White organic light-emitting diodes (WOLEDs) with high power efficiency are strong candidates for next-generation illumination devices.^1,2 To date, however, the electroluminescent (EL) spectrum of WOLEDs is generated using multiple emitters embedded in a complex device structure.^3–7 Here we report that efficient WOLEDs with high quality white light can be fabricated using a single emitter. The ideal broad EL spectrum was realized by combining monomer and excimer emission. In a four-layer WOLED, a forward power efficiency of ${\eta }_p=37.8\mathrm{lm}/\mathrm{W}$ (corresponding to external quantum efficiency ${\eta }_{\text{ext}}=15.1\%$) was achieved with an EL spectrum yielding Commission Internationale de L’Éclairage (CIE) chromaticity coordinates of (0.37, 0.40) and a color rendering index (CRI) value of 80. The demonstration of efficient single-doped WOLEDs with high illumination quality presents a unique opportunity to simplify the device architecture and eliminate the problems of color aging and color instability for WOLEDs using multiple emitters.
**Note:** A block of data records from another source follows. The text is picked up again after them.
/-- MQ_PUT (R466). -/
def execMqPut (k : Nat) (p : Packet) (s : State) : Host.Outcome State Fault Refusal :=
  runRow specMqPut k p s

/-- MQ_FLUSH (R460). -/
def execMqFlush (k : Nat) (p : Packet) (s : State) : Host.Outcome State Fault Refusal :=
  runRow specMqFlush k p s

/-- MQ_STATUS (R469). -/
def execMqStatus (k : Nat) (p : Packet) (s : State) : Host.Outcome State Fault Refusal :=
  runRow specMqStatus k p s

/-- TDC_EDGE (R472). -/
def execTdcEdge (k input cycle tap : Nat) (s : State) : Host.Outcome State Fault Refusal :=
  runEvent (evTdcEdge input cycle tap) k s

/-- TDC_MEASURE_TIMEOUT (R483). -/
def execTdcMeasureTimeout (k slot : Nat) (s : State) : Host.Outcome State Fault Refusal :=
  runEvent (evTdcMeasureTimeout k slot) k s

/-- TDC_WINDOW_CLOSE (R484). -/
def execTdcWindowClose (k slot : Nat) (s : State) : Host.Outcome State Fault Refusal :=
  runEvent (evTdcWindowClose k slot) k s

/-- PROBE_LAUNCH (R486). -/
def execProbeLaunch (k slot : Nat) (s : State) : Host.Outcome State Fault Refusal :=
  runEvent (evProbeLaunch k slot) k s

/-- TDC_STUCK_TIMEOUT (R473). -/
def execTdcStuckTimeout (k input : Nat) (s : State) : Host.Outcome State Fault Refusal :=
  runEvent (evTdcStuckTimeout input) k s

/-- TDC_DWELL_END (R477). -/
def execTdcDwellEnd (k : Nat) (hits : List Nat) (s : State) : Host.Outcome State Fault Refusal :=
  runEvent (evTdcDwellEnd hits) k s

/-- TDC_TABLES_READY (R479). -/
def execTdcTablesReady (k : Nat) (hits : List (List Nat)) (s : State) : Host.Outcome State Fault Refusal :=
  runEvent (evTdcTablesReady hits) k s

/-- TDC_INPUT (R494). -/
def execTdcInput (k : Nat) (p : Packet) (s : State) : Host.Outcome State Fault Refusal :=
  runRow specTdcInput k p s

/-- TDC_SLOT_CONFIG (R495). -/
def execTdcSlotConfig (k : Nat) (p : Packet) (s : State) : Host.Outcome State Fault Refusal :=
  runRow specTdcSlotConfig k p s

/-- TDC_ARM (R496). -/
def execTdcArm (k : Nat) (p : Packet) (s : State) : Host.Outcome State Fault Refusal :=
  runRow specTdcArm k p s

/-- TDC_READ (R497). -/
def execTdcRead (k : Nat) (p : Packet) (s : State) : Host.Outcome State Fault Refusal :=
  runRow specTdcRead k p s

/-- TDC_STATUS (R498). -/
def execTdcStatus (k : Nat) (p : Packet) (s : State) : Host.Outcome State Fault Refusal :=
  runRow specTdcStatus k p s

/-- MC_CONVERSION_END (R512). -/
def execMcConversionEnd (k : Nat) (volts : Rat) (value : Int) (overload : Bool) (s : State) : Host.Outcome State Fault Refusal :=
  runEvent (evMcConversionEnd volts value overload) k s

/-- MC_SYSTEM_PASS (R508). -/
def execMcSystemPass (k : Nat) (s : State) : Host.Outcome State Fault Refusal :=
  runEvent evMcSystemPass k s

/-- MC_INPUT (R518). -/
def execMcInput (k : Nat) (p : Packet) (s : State) : Host.Outcome State Fault Refusal :=
  runRow specMcInput k p s

/-- MC_SEQUENCE (R519). -/
def execMcSequence (k : Nat) (p : Packet) (s : State) : Host.Outcome State Fault Refusal :=
  runRow specMcSequence k p s

/-- MC_CONVERT (R520). -/
def execMcConvert (k : Nat) (p : Packet) (s : State) : Host.Outcome State Fault Refusal :=
  runRow specMcConvert k p s

/-- MC_READ (R521). -/
def execMcRead (k : Nat) (p : Packet) (s : State) : Host.Outcome State Fault Refusal :=
  runRow specMcRead k p s

/-- MC_STATUS (R522). -/
def execMcStatus (k : Nat) (p : Packet) (s : State) : Host.Outcome State Fault Refusal :=
  runRow specMcStatus k p s

/-- ACTIVITY_START (R531). -/
def execActivityStart (k : Nat) (s : State) : Host.Outcome State Fault Refusal :=
  runEvent evActivityStart k s

/-- TDC_CAL_PRIORITY (R533). -/
def execTdcCalPriority (k : Nat) (s : State) : Host.Outcome State Fault Refusal :=
  runEvent evTdcCalPriority k s

/-- CAL_MEASURE_END (R540). -/
def execCalMeasureEnd (k : Nat) (volts : List Volts) (s : State) : Host.Outcome State Fault Refusal :=
  runEvent (evCalMeasureEnd volts) k s

/-- SCRUB_PASS_END (R546). -/
def execScrubPassEnd (k : Nat) (found : List (Nat × Nat × List Nat)) (s : State) : Host.Outcome State Fault Refusal :=
  runEvent (evScrubPassEnd found) k s

/-- CALIB_MEASURE (R542). -/
def execCalibMeasure (k : Nat) (p : Packet) (s : State) : Host.Outcome State Fault Refusal :=
  runRow specCalibMeasure k p s

/-- CALIB_SLICE_READ (R544). -/
def execCalibSliceRead (k : Nat) (p : Packet) (s : State) : Host.Outcome State Fault Refusal :=
  runRow specCalibSliceRead k p s

/-- CALIB_TDC_READ (R545). -/
def execCalibTdcRead (k : Nat) (p : Packet) (s : State) : Host.Outcome State Fault Refusal :=
  runRow specCalibTdcRead k p s

/-- MAINT_START (R546). -/
def execMaintStart (k : Nat) (p : Packet) (s : State) : Host.Outcome State Fault Refusal :=
  runRow specMaintStart k p s

/-- MAINT_CANCEL (R547). -/
def execMaintCancel (k : Nat) (p : Packet) (s : State) : Host.Outcome State Fault Refusal :=
  runRow specMaintCancel k p s

/-- MAINT_STATUS (R548). -/
def execMaintStatus (k : Nat) (p : Packet) (s : State) : Host.Outcome State Fault Refusal :=
  runRow specMaintStatus k p s

/-- DISP_FRAME_START (R550). -/
def execDispFrameStart (k : Nat) (complete : Bool) (errors : List MemError) (s : State) : Host.Outcome State Fault Refusal :=
  runEvent (evDispFrameStart k complete errors) k s

/-- DISP_LATCH_LINE (R560). -/
def execDispLatchLine (k : Nat) (s : State) : Host.Outcome State Fault Refusal :=
  runEvent evDispLatchLine k s

/-- SCANOUT_END (R566). -/
def execScanoutEnd (k : Nat) (readback : Word) (errors : List MemError) (s : State) : Host.Outcome State Fault Refusal :=
  runEvent (evScanoutEnd k readback errors) k s

/-- TE_EDGE (R565). -/
def execTeEdge (k ns : Nat) (s : State) : Host.Outcome State Fault Refusal :=
  runEvent (evTeEdge k ns) k s

/-- TE_LOST_TIMEOUT (R565). -/
def execTeLostTimeout (k : Nat) (s : State) : Host.Outcome State Fault Refusal :=
  runEvent (evTeLostTimeout k) k s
All of these improvements will help to enable future commercialization of WOLEDs for lighting applications.

Unlike rapidly maturing monochromatic OLEDs, one of the greatest challenges for WOLEDs is the absence of a single organic emitter (fluorescent or phosphorescent material) that covers the entire visible spectrum.^8–12 The broad spectrum required for white light in organic devices has previously been obtained from the combined emission of multiple emissive dopants shown in the relatively complex structures illustrated in Fig. 1. These structures include a multiple-doped emissive layer (EML),^4,13–15 a multilayer of emitters (doped films or neat films),^6,7,16 multiple emissions from monomer and excimers or exciplexes,^9,17–19 hybrid polymers/inorganics,²⁰ etc. The development of WOLEDs has progressed rapidly during the last decade. The efficacy has reached a record high of $100\mathrm{lm}/\mathrm{W}$ with enhanced out-coupling effect.^1,2 The limited operational lifetime that has previously handicapped OLED technology has now been demonstrated to exceed 10,000 h.² However, such high efficacy and long operational lifetime are achieved using multiple emissive dopants, which require relatively complex device structures, raising the difficulty to manufacture consistently at low cost. The use of multiple emissive dopants generates an unstable emission color for WOLEDs due to the energy transfer process between different emitters. It is common that the EL spectrum of WOLEDs varies with different driving voltages (or driving current) due to the change of ratio in blue, green, and red emission.²¹ Moreover, the different degradation rates for each emissive dopant in WOLEDs could create a problem of “color aging”—that is, the color of lighting changes significantly in the degradation process, resulting in premature device failure. To prevent color aging and enhance color stability, the device structures will inevitably increase in complexity and probably manufacturing cost.

Fig. 1

Schemes for three typical WOLED architectures. (a) Triple-doped emissive layer, (b) multiple emissive layers, and (c) emissive layer with monomer and excimer.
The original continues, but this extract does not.